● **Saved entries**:
╭──

-- ==== Sys2Proof/Machine/Codec.lean ====
section
/-! DEFINITION. The Message Codec's payload decoding (42_codec_decode.md R140 to R165): a pure, total function. -/

namespace Sys2Proof.Machine

/-- `decode_fix(p)` (R143), by the layout of R144. Bytes 79 to 83 are reserved and not read (R93). -/
def decodeFix (p : List Byte) : FixRecord where
  iTOW := le32 p 0
  year := le16 p 4
  month := byteAt p 6
  day := byteAt p 7
  hour := byteAt p 8
  min := byteAt p 9
  sec := byteAt p 10
  valid := byteAt p 11
  tAcc := le32 p 12
  nano := s32 p 16
  fixType := byteAt p 20
  flags := byteAt p 21
  flags2 := byteAt p 22
  numSV := byteAt p 23
  lon := s32 p 24
  lat := s32 p 28
  height := s32 p 32
  hMSL := s32 p 36
  hAcc := le32 p 40
  vAcc := le32 p 44
  velN := s32 p 48
  velE := s32 p 52
  velD := s32 p 56
  gSpeed := s32 p 60
  headMot := s32 p 64
  sAcc := le32 p 68
  headAcc := le32 p 72
  pDOP := le16 p 76
  flags3 := byteAt p 78
  headVeh := s32 p 84
  magDec := s16 p 88
  magAcc := le16 p 90

/-- `decode_rate(p)` (R160). -/
def decodeRate (p : List Byte) : RateConfig where
  measRate := le16 p 0
  navRate := le16 p 2
  timeRef := le16 p 4

/-- `decode_msg(p)` (R162): `enabled` reads the active interface's rate only. -/
def decodeMsg (par : Params) (p : List Byte) : MsgEnableConfig :=
  let rates : Vector Byte 6 :=
    #v[byteAt p 2, byteAt p 3, byteAt p 4, byteAt p 5, byteAt p 6, byteAt p 7]
  { msgClass := byteAt p 0
    msgId := byteAt p 1
    rates := rates
    enabled := rates[par.ifPort] != 0 }

/-- The echoed class and id of an Ack or Nack (R163, R164). -/
def decodeEcho (p : List Byte) : AckEcho where
  echoedClass := byteAt p 0
  echoedId := byteAt p 1

/-- `decode(c, i, p)` (R140). -/
def decodePayload (par : Params) (cls id : Byte) (p : List Byte) : DecodedMessage :=
  let n := p.length
  if cls = 0x06 ∧ id = 0x08 ∧ 6 ≤ n then .rateConfig (decodeRate p)
  else if cls = 0x06 ∧ id = 0x01 ∧ 8 ≤ n then .msgEnableConfig (decodeMsg par p)
  else if cls = 0x01 ∧ id = 0x07 ∧ 92 ≤ n then .fixRecord (decodeFix p)
  else if cls = 0x05 ∧ id = 0x01 ∧ 2 ≤ n then .ack (decodeEcho p)
  else if cls = 0x05 ∧ id = 0x00 ∧ 2 ≤ n then .nack (decodeEcho p)
  else .unrecognized cls id

end Sys2Proof.Machine
end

╰──

● **PROMPT**: Only the lines above from the line containing "height := s32 p 32" through the line containing "magDec := s16 p 88" should be retyped, exactly and with both ends included.

● **EXERCISE SOLUTION**:
  height := s32 p 32
  hMSL := s32 p 36
  hAcc := le32 p 40
  vAcc := le32 p 44
  velN := s32 p 48
  velE := s32 p 52
  velD := s32 p 56
  gSpeed := s32 p 60
  headMot := s32 p 64
  sAcc := le32 p 68
  headAcc := le32 p 72
  pDOP := le16 p 76
  flags3 := byteAt p 78
  headVeh := s32 p 84
  magDec := s16 p 88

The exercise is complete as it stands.